To form a useful mental model, the mechanics need to be similar enough to inform the person evaluating the system as the underlying system evolves.
As LLMs evolve, the improv analogy becomes less and less useful because the LLM gets more and more accurate while the person doing improv is still just doing improv. The major difference being that people doing improv aren’t trying to be oracles of information. Perfecting the craft of improv may have nothing to do with accuracy, only believability or humor.
More generally, thinking of LLMs as analogous to intelligent humans introduces other misconceptions, leads people to over-estimate accuracy, etc.
The oddity at the bottom of all of this is that eventually, LLMs may be considered accurate enough to be used reliably as sources of information despite this “improvisation”, at which point it’s not really fair to call it improv, which would massively undersell the utility of the tool. But a perfectly accurate LLM may still not match any of the primary characteristics of an intelligent human, and it won’t matter as long as it’s useful.
> A good LLM is still going to be right about most of the things it "improvises", even though it doesn't "know" anything.
When I check on the factual details of what ChatGPT tells me, it seems to be wrong a lot of the time. Maybe not most, but I've stopped relying on it for factual information.
I think this is a matter of framing. When compared to a system that does nothing but assembles grammatically correct sentences, the correctness of LLM output is impressively high.

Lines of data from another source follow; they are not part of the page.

-- ==== Sys2Proof/Machine/Ctr.lean ====
section
/-! DEFINITION. The CTR stream mode (44_stream_hash.md R360 to R364). -/

namespace Sys2Proof.Machine

/-- CTR_SETCTR (R360). -/
def execCtrSetctr (s : State) : Result :=
  check (s.srcValid 16) .badAddress s <|
  succeed { s with ctr := { cnt := s.srcBlock, ksbuf := Block.zero, kslen := 0, ctrv := true } }

/-- `inc(CNT)` (R361). -/
def incCounter (c : Block) : Block := Block.fromBe128 ((c.be128 + 1) % 2 ^ 128)

/-- Step 1 of R362, from context `c` on data `d`: the output, the context after it, and the data left over. -/
def ctrDrain : CtrContext → List Byte → List Byte × CtrContext × List Byte
  | c, [] => ([], c, [])
  | c, x :: d =>
    if c.kslen = 0 then ([], c, x :: d)
    else
      let k := 16 - c.kslen.toNat
      let r := ctrDrain { c with ksbuf := c.ksbuf.set k 0, kslen := c.kslen - 1 } d
      ((x ^^^ c.ksbuf.get k) :: r.1, r.2)

/-- Step 2 of R362 on the full chunks: the output blocks and the context after them. -/
def ctrChunks (enc : Block → Block) : CtrContext → List Block → List Block × CtrContext
  | c, [] => ([], c)
  | c, b :: bs =>
    let r := ctrChunks enc { c with cnt := incCounter c.cnt } bs
    (b.xor (enc c.cnt) :: r.1, r.2)

/-- Step 3 of R362 on a final chunk of fewer than 16 bytes. -/
def ctrTail (enc : Block → Block) (c : CtrContext) (d : List Byte) : List Byte × CtrContext :=
  if d.length = 0 then ([], c)
  else
    let ks := (enc c.cnt).toBytes
    (xorBytes d (ks.take d.length),
     { c with
       cnt := incCounter c.cnt,
       ksbuf := Block.ofBytes (zeros d.length ++ ks.drop d.length),
       kslen := BitVec.ofNat 4 (16 - d.length) })

/-- The body of CTR_XOR: the output and the context after it (R362). -/
def ctrStream (enc : Block → Block) (c : CtrContext) (d : List Byte) : List Byte × CtrContext :=
  let drained := ctrDrain c d
  let rest := drained.2.2
  let chunks := ctrChunks enc drained.2.1 (blocksOf rest)
  let tail := ctrTail enc chunks.2 (rest.drop (16 * (rest.length / 16)))
  (drained.1 ++ bytesOf chunks.1 ++ tail.1, tail.2)

/-- CTR_XOR (R362). -/
def execCtrXor (s : State) : Result :=
  check s.keyv .noKey s <|
  check s.ctr.ctrv .badState s <|
  check (s.srcValid s.count && s.dstValid s.count) .badAddress s <|
  let r := ctrStream s.encrypt s.ctr s.srcBytes
  succeed ({ s with ctr := r.2 }.writeOut r.1)

end Sys2Proof.Machine
end

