-- ==== Sys2Proof/Machine/HostPort.lean ====
section
/-! DEFINITION. The host's accesses to the register block and to DMEM (10_state.md R30 to R35; 20_memory.md
R83 to R90; 70_reset_and_hazards.md R460). -/

namespace Sys2Proof.Machine

/-- A register access the interface defines: an aligned 32-bit word of the 256-byte register space (R80, R83);
DEDUCED: an offset of 256 or more is none (log 8). -/
def registerAccessOk (offset nbytes : Nat) : Bool := nbytes == 4 && offset % 4 == 0 && decide (offset + 4 ≤ 256)

/-- The next state `t` of a host access, or, in a strict state, the fault `f` where the access breaks the host's
contract: a CMD write or a DMEM access while BUSY = 1 (R405(a) and (b), R460; DESIGN CHOICE, log 7). -/
def State.guardContract (s : State) (needsIdle : Bool) (f : Fault) (t : State) : Result :=
  if s.strict && s.busy && needsIdle then .fault f else .next t

/-- What a register reads as (R30 to R33); reserved offsets read as zero. -/
def State.readRegister (s : State) (offset : Nat) : Word :=
  match offset with
  | 0x00 => Config.idValue
  | 0x04 => s.ctrlWord
  | 0x08 => s.statusWord
  | 0x0C => s.cmd
  | 0x10 => s.src
  | 0x14 => s.dst
  | 0x18 => s.len
  | 0x1C => s.aux
  | 0x20 => s.outlen
  | 0x24 => BitVec.ofNat 32 s.memSize
  | 0x28 => s.ctxInfoWord
  | _ => 0

/-- A host write to CTRL: a soft reset, or IE from bit 0 (R31, R451). -/
def State.writeCtrl (s : State) (v : Word) : State :=
  if v.getLsbD 31 then s.softReset else { s with ie := v.getLsbD 0 }

/-- A host write to CMD: dropped with OVR set while BUSY = 1, which only a state that is not
strict reaches (`State.guardContract`, R405(a)), else an issue (R47, R460(a)). -/
def State.writeCmd (s : State) (v : Word) : State := if s.busy then { s with ovr := true } else s.issue v

/-- A host write to a register (R30 to R35); a write to a read-only or reserved register has no effect. -/
def State.writeRegister (s : State) (offset : Nat) (v : Word) : State :=
  match offset with
  | 0x04 => s.writeCtrl v
  | 0x08 => s.writeStatus v
  | 0x0C => s.writeCmd v
  | 0x10 => { s with src := v }
  | 0x14 => { s with dst := v }
  | 0x18 => { s with len := v }
  | 0x1C => { s with aux := v }
  | _ => s

/-- A DMEM access the interface defines: 8, 16 or 32 bits, naturally aligned, inside DMEM (R84); DEDUCED: no
other width is one (log 8). -/
def State.dmemAccessOk (s : State) (a nbytes : Nat) : Bool :=
  (nbytes == 1 || nbytes == 2 || nbytes == 4) && a % nbytes == 0 && decide (a + nbytes ≤ s.memSize)

/-- A host read of DMEM: little-endian lanes (R84); while BUSY = 1, in a state that is not strict, it
returns 0 and sets OVR (R88, R405(b)). -/
def State.hostReadDmem (s : State) (a nbytes : Nat) : State :=
  if s.busy then { s with ovr := true, busData := some 0 }
  else { s with busData := some (BitVec.ofNat 32 (leNat (s.memRead a nbytes))) }

/-- A host write of DMEM: little-endian lanes (R84); while BUSY = 1, in a state that is not strict,
it is dropped and sets OVR (R88, R405(b)). -/
def State.hostWriteDmem (s : State) (a nbytes : Nat) (v : Word) : State :=
  if s.busy then { s with ovr := true } else s.memWrite a (leBytes nbytes v)

end Sys2Proof.Machine
end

But ultimately I’m not saying that the accuracy of LLMs is sufficient, just that thinking about LLMs as improv machines isn’t very helpful.

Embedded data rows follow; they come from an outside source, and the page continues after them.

-- ==== Sys2Proof/Laws/Ops.lean ====
section
/-! SUPPORT. What each shared operation can do, said once: when it answers a next state, which one. -/

namespace Sys2Proof.Machine

@[simp] theorem raiseError_next (code : ErrCode) (s t : State) :
    raiseError code s = .next t ↔ t = s.complete code := by
  simp [raiseError, eq_comm]

@[simp] theorem succeed_next (s t : State) : succeed s = .next t ↔ t = s.complete .ok := by
  simp [succeed, eq_comm]

@[simp] theorem check_true (code : ErrCode) (s : State) (k : Result) : check true code s k = k := rfl

@[simp] theorem check_false (code : ErrCode) (s : State) (k : Result) :
    check false code s k = raiseError code s := rfl

/-- A check that answers a next state either failed, and raised its error, or passed. -/
theorem check_next {ok : Bool} {code : ErrCode} {s t : State} {k : Result} (h : check ok code s k = .next t) :
    (ok = false ∧ t = s.complete code) ∨ (ok = true ∧ k = .next t) := by
  cases ok with
  | true => exact .inr ⟨rfl, h⟩
  | false => exact .inl ⟨rfl, by simpa using h⟩

/-- A command that takes PAD: an illegal command, or one with a padding variant. -/
theorem withPad_next {pad : BitVec 2} {s t : State} {k : Pad → Result} (h : withPad pad s k = .next t) :
    (Pad.ofField? pad = none ∧ t = s.complete .illegalCmd) ∨ (∃ p, Pad.ofField? pad = some p ∧ k p = .next t) := by
  unfold withPad at h
  split at h
  · exact .inr ⟨_, by assumption, h⟩
  · exact .inl ⟨by assumption, by simpa using h⟩

/-- The encrypting side: BAD_LENGTH, BAD_ADDRESS, or the padded plaintext. -/
theorem encInput_next {p : Pad} {s t : State} {k : List Byte → Result} (h : encInput p s k = .next t) :
    (p = .noPad ∧ s.count % 16 ≠ 0 ∧ t = s.complete .badLength) ∨
    ((s.srcValid s.count && s.dstValid (paddedLength p s.count)) = false ∧ t = s.complete .badAddress) ∨
    k (padBytes p s.srcBytes) = .next t := by
  unfold encInput at h
  rcases check_next h with ⟨hb, ht⟩ | ⟨_, h⟩
  · cases p <;> simp at hb
    exact .inl ⟨rfl, hb, ht⟩
  · rcases check_next h with ⟨hb, ht⟩ | ⟨_, h⟩
    · exact .inr (.inl ⟨hb, ht⟩)
    · exact .inr (.inr h)

/-- The decrypting side: BAD_ADDRESS, PAD_BAD_DATA, or the ciphertext. -/
theorem decInput_next {s t : State} {k : List Byte → Result} (h : decInput s k = .next t) :
    ((s.srcValid s.count && s.dstValid s.count) = false ∧ t = s.complete .badAddress) ∨
    (s.count % 16 ≠ 0 ∧ t = s.complete .padBadData) ∨
    (s.count % 16 = 0 ∧ k s.srcBytes = .next t) := by
  unfold decInput at h
  rcases check_next h with ⟨hb, ht⟩ | ⟨_, h⟩
  · exact .inl ⟨hb, ht⟩
  · rcases check_next h with ⟨hb, ht⟩ | ⟨hb, h⟩
    · exact .inr (.inl ⟨by simpa using hb, ht⟩)
    · exact .inr (.inr ⟨by simpa using hb, h⟩)

/-- The output of a decrypting mode: written, or PAD_BAD_PADDING with nothing written. -/
theorem decOutput_next {p : Pad} {s t : State} {out : List Byte} (h : decOutput p s out = .next t) :
    (∃ d, unpadBytes p out = .ok d ∧ t = (s.writeOut d).complete .ok) ∨
    (∃ e, unpadBytes p out = .error e ∧ t = s.complete .padBadPadding) := by
  unfold decOutput at h
  split at h
  · exact .inl ⟨_, by assumption, by simpa using h⟩
  · exact .inr ⟨_, by assumption, by simpa using h⟩

/-- `writeOut` from a canonical DMEM: the string stands at DSTL and every other byte is as before. -/
theorem dmemWritten_writeOut (s : State) (v : List Byte) (h : Memory.wf s.dmem) :
    dmemWritten s (s.writeOut v) s.dstAddr v := dmemWritten_memWrite s s.dstAddr v h

/-- A successful command that ends by writing a string at DSTL. -/
theorem outputs_writeOut (s : State) (v : List Byte) (h : Memory.wf s.dmem) :
    outputs s ((s.writeOut v).complete .ok) v :=
  ⟨⟨rfl, rfl, rfl⟩, rfl, dmemWritten_writeOut s v h, rfl⟩

end Sys2Proof.Machine
end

It has an encyclopedia around and a bit of human-scale time to consult it before coming up with the next line, but it's still more of an improv actor playing an expert than an actual expert.
Sufficiently clever improv actor with sufficiently complete encyclopedia will at some point become indistinguishable from actual experts, but LLMs are still far from that point in general. They can already be great at fooling non-experts though, like an actor that needs to be just factually-correct enough to be believable in their role.
It sounds like you agree then and its only a matter of the corpus at hand. An improv actor would be called a comedian if they tried to interpolate based on spotty context.
It’s a matter of the corpus at hand and the predictability of a human vs. a computer.
With more training and improved algorithms, the computer can reach a high rate of accurate “improvisation”, at which point it doesn’t matter if it’s improv or not.
My issue is with using improv to augment our mental models of LLMs, and I don’t agree that this is the end result. Taking this analogy too far misleads us about LLMs.
I think it's important to draw a line between the kind of madness and improvisation a human performs in these situations vs. an LLM.
While it's still very possible that the LLM spits out something entirely wrong, the reasons for this wrongness are going to be quite different than the reasons a human performing improv will improvise something - anything - that keeps the improvisation going.
The human is still fundamentally limited by the corpus of knowledge available to them, and by the limits of human cognition in processing all available information and generating a result.
While I think the general point of thinking of an LLM as improvising vs. Googling is interesting to consider, I don't think it gets us closer to a useful mental model. A good LLM is still going to be right about most of the things it "improvises", even though it doesn't "know" anything. The person doing improv is not concerned about saying things that are factually true, and is focused on dynamically generating a story or joke or narrative based only on the immediate context.
So while I do recognize some similarities, I don't think the similarities help us think about LLMs in a more useful way.